Josh Wills, head of data engineering at Slack, takes a practical view of data science.

Given how frequently we hear or talk about machine learning and AI as emerging ways for startups to differentiate themselves, I’ve been working to identify baby steps that would allow startups to identify and create valuable data science projects on their own. I recently attended MLconf 2016, an event bringing together a nice mix of academics, product leaders, and practicing data scientists.

I found it to be an inspiring and humbling experience in terms of seeing how bigger and more established companies are attacking these challenges. The talks were a mix of recipes, reflections, and advice. Since I have more of an engineering mind, some of the content was over my head. Overall, though, I learned so much from the presenters and other attendees. I walked away with some thoughts on how we as startup product leaders might best tackle data science challenges. I wanted to try to organize these thoughts as a playbook others could use for getting started.

Step One: Understand the Data Science Landscape

Certainly, data science/machine learning/AI has achieved critical mass as a standalone industry. There is no shortage of platforms, tools, and algorithms available from a variety of vendors to tackle just about any application. On the other hand, finding experts with availability to tackle your challenges is a different matter. The big companies are all at war to lure away each other’s data scientists. That doesn’t leave much opportunity for the rest of us who are looking to build the next great chatbot or insight-driven application.

If you’re lucky enough to already have a data scientist on your payroll, then make this person your partner in planning and executing your projects. Meanwhile, understand that data scientists many times don’t have the same expertise and experience as other engineers in building and scaling all the other complex parts of applications. Be sure to get both data scientists and engineers involved in the planning of projects to best ensure success.

In the absence of a relationship with a subject matter expert, how should product leaders still pursue meaningful data science-driven features for their applications? I advocate for an extremely practical approach — as with most other product planning processes, get ready for a number of trade-offs. Luckily, the highly competitive environment of tools and platforms means that almost any dreamy feature can be built. For a product leader, then, the focus needs to be on finding the right feature and balancing the implications.

Step Two: Identify the MVDP

Josh Wills, who is the head of data engineering at Slack, gave a really interesting talk at the conference. Slack has a lot of interesting ways they look at product, particularly in that they are very focused on not selling a product, but a solution to a problem. Every ounce of effort is directed to solving discrete business problems for their customers.

As product leaders, we often use the concept of minimum viable products as a way to identify the least amount of work required to establish that we have solved a customer’s problem. Josh advocates for Minimum Viable Data Products as a way to balance “the vision of what’s possible with what is necessary.” Slack chose a small set of features — channel recommendations, as an example — then strove to identify the lowest effort, most-easily-measurable way to validate that it made the customer’s experience better.

Minimum viable data products need the following to be successful:

Real value to customers — something that enhances or deepens their relationship with the product
Available and sufficient data — even the best algorithm can’t perform without data
Delivery practicality —in other words, can the team deliver the capability with available resources and off-the-shelf solutions?

Product leaders can start with brainstorming features, prioritizing those with most value to customers. Working with engineering leaders (and potentially data science professionals), discuss the availability of data and resources to deliver a given feature.

Don’t be afraid to reduce scope — the goal here is to build something that can quickly prove that a feature is valuable to customers. Once that value is established, then additional layers of complexity can be added on top. With data science projects in particular, though, it’s important to guard against too much complexity up front to reduce the chance that a given project won’t get off the ground.

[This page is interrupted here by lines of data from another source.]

theorem wit_TablesAndMaps :
    (working (building (2 ^ 34)) = true ∧ (building (2 ^ 34)).tongue.map = .building ∧
      ∃ c ∈ claims (building (2 ^ 34)), 131072 < c.1 + c.2.1) ∧
    (working (building 0) = true ∧ (∀ c ∈ claims (building 0), c.1 + c.2.1 ≤ 131072) ∧
      claimConflict [] (claims (building 0)) = none) ∧
    ((∀ c ∈ claims (building 0 true), c.1 + c.2.1 ≤ 131072) ∧
      claimConflict [] (claims (building 0 true)) ≠ none) ∧
    (let w : Word := 0x0000400000000001
     Applies up ∧ w.getLsbD 0 = true ∧ up.ttab.loading = false ∧ up.step.phase = .idle ∧
       (field w 32 15 : BitVec 15) ≠ 0 ∧ (field w 32 15 : BitVec 15).toNat ≤ 16384) ∧
    (working (loadingTable 0) = true ∧ (loadingTable 0).ttab.loading = true ∧
      (loadingTable 0).ttab.lines.length = (loadingTable 0).ttab.loadCount ∧
      tableErr (activeImage (loadingTable 0)) none 0 [parseRecord 0] = none) ∧
    (tableErr (activeImage (loadingTable 0)) none 0 [{ (parseRecord 0) with valid := true }]).isSome = true := by
  decide +kernel

/-- The updating pass with tile 0 next, its pads granted. -/
def fetching : State := sweeping fun p => { p with granted := some ((List.range 8).map fun n => (n, BitVec.ofNat 16 n)) }

def withTile (t : TileSt) (f : Pass → Pass := id) : State := sweeping fun p => f { p with next := 1, inflight := [t] }

/-- A pass whose preparer is past the tensor. -/
def ready1 (t : TileSt) (f : Pass → Pass := id) : Pass :=
  f { pass .sweep with next := 1, inflight := [t], prepNext := 1 }

theorem wit_TilesFetched :
    (∃ w, fetchWants fetching = some w ∧ w.length ≤ ((fetching.sweep.pass.bind (·.granted)).getD []).length) ∧
    nextFetch (fetching.sweep.pass.getD (pass .sweep)) = some (0, .ordinary, 0) ∧
    passTile fetching .sweep 0 = some (0, 0) ∧
    indexIn (fetching.sweep.pass.getD (pass .sweep)) (passRec .sweep (recOf fetching 0)) 0 = true ∧
    rampAllows (tileBeats fetching (tileGraph (imgOf (some worker)) (fetching.sweep.pass.getD (pass .sweep))
      (passRec .sweep (recOf fetching 0)) .ordinary) 1024) (fetching.clk.fab - 0) 0 = true ∧
    (passRec .sweep (recOf fetching 0)).sparse = false ∧
    (let x := tileAt' 0 .fetching
     let p := ready1 x
     let s := sweeping fun _ => p
     activeImage s = some (imgOf (some worker)) ∧ s.sweep.pass = some p ∧ passOpen s p = true ∧
       p.kind ≠ .pass1Factored ∧ nextTile p = some x ∧ beforeHalt p x.ord = true ∧ x.cls.passes = false ∧
       vectorsIn s (imgOf (some worker)) p x.tensor = true ∧ constsReady s (imgOf (some worker)) p x = true ∧
       bankReady s x = true ∧ switchDue p (recOf s x.tensor) = false) ∧
    (let x := tileAt' 0 .fetching
     let p := ready1 x fun p => { p with graph := 2 }
     let s := sweeping fun _ => p
     passOpen s p = true ∧ vectorsIn s (imgOf (some worker)) p x.tensor = true ∧
       constsReady s (imgOf (some worker)) p x = true ∧ switchDue p (recOf s x.tensor) = true ∧ p.switching = none ∧
       passOpen (sweeping fun _ => { p with switching := some 0 }) { p with switching := some 0 } = true) ∧
    (let x : TileSt := { tileAt' 0 .fetching with cls := .done }
     let p := ready1 x
     passOpen (sweeping fun _ => p) p = true ∧ nextTile p = some x ∧ x.cls.passes = true) := by decide +kernel

def small (st : TileStage) (f : TileSt → TileSt := id) : TileSt := f { tileAt' 0 st with count := 1 }

theorem wit_TilesCommitted :
    (let x := small .past
     let p : Pass := { pass .sweep with next := 1, inflight := [x] }
     let s := withTile x
     working s = true ∧ activeImage s = some (imgOf (some worker)) ∧ s.sweep.pass = some p ∧ commitTurn p = some x ∧
       p.kind ≠ .pass1 ∧ x.ord < p.wmark + 16 ∧ x.out.bad = false ∧ (recOf s x.tensor).sparse = false) ∧
    (let x := small .past fun t => { t with out := { t.out with bad := true } }
     let p : Pass := { pass .sweep with next := 1, inflight := [x] }
     let s := withTile x
     s.sweep.pass = some p ∧ commitTurn p = some x ∧ x.cls.passes = false ∧ x.out.bad = true ∧ p.halt = none) ∧
    (let x := small .past
     let p : Pass := { pass .pass1 with next := 1, inflight := [x] }
     let s := inPass p (oneTensor (withImage (some worker) up))
     working s = true ∧ s.sweep.pass = some p ∧ commitTurn p = some x) ∧
    (let x := small .moments
     let p : Pass := { pass .sweep with next := 1, inflight := [x] }
     (withTile x).sweep.pass = some p ∧ p.inflight.find? (fun t => t.stage == .moments && groupConfirmed t) = some x) ∧
    (let x := small .momentsOk
     let p : Pass := { pass .sweep with next := 1, inflight := [x], mmark := 1 }
     p.inflight.find? (·.stage == .momentsOk) = some x ∧ ((p.halt.map (·.fault.tears)).getD false) = false ∧
       x.ord < p.mmark) ∧
    (let x := small .weights
     let p : Pass := { pass .sweep with next := 1, inflight := [x], mmark := 1 }
     let s := withTile x fun p => { p with mmark := 1 }
     working s = true ∧ s.sweep.pass = some p ∧ s.mem.thermal.paused = false ∧ p.gateLeft = 0 ∧
       p.inflight.find? (fun t => t.stage == .weights && t.ord == p.wmark && groupConfirmed t) = some x ∧
       p.wmark + 1 < p.tiles ∧ activeImage s = some (imgOf (some worker)) ∧ (recOf s x.tensor).sparse = false) := by decide +kernel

Step Three: Find Engineer-Friendly Solutions

Our engineering and product teams are excellent at building and delivering features, but they may not yet have the experience and expertise to do this all on their own today. A data scientist provides a higher-level understanding of the possibilities in a given dataset, the right tool/technique to build a feature, and then (and equally important) how to put it into production. Fortunately, the internet is full of courses, learning materials, applications, and APIs that can help companies launch data science features even if they don’t have their own data scientist.

Today, almost every algorithm and technique can be pulled off the shelf. The real focus for our engineering teams should be on data preparation and loading, training and selection of models/algorithms/tools, and implementing those tools into production. Teams shouldn’t be building anything from scratch — it’s a waste of precious resources.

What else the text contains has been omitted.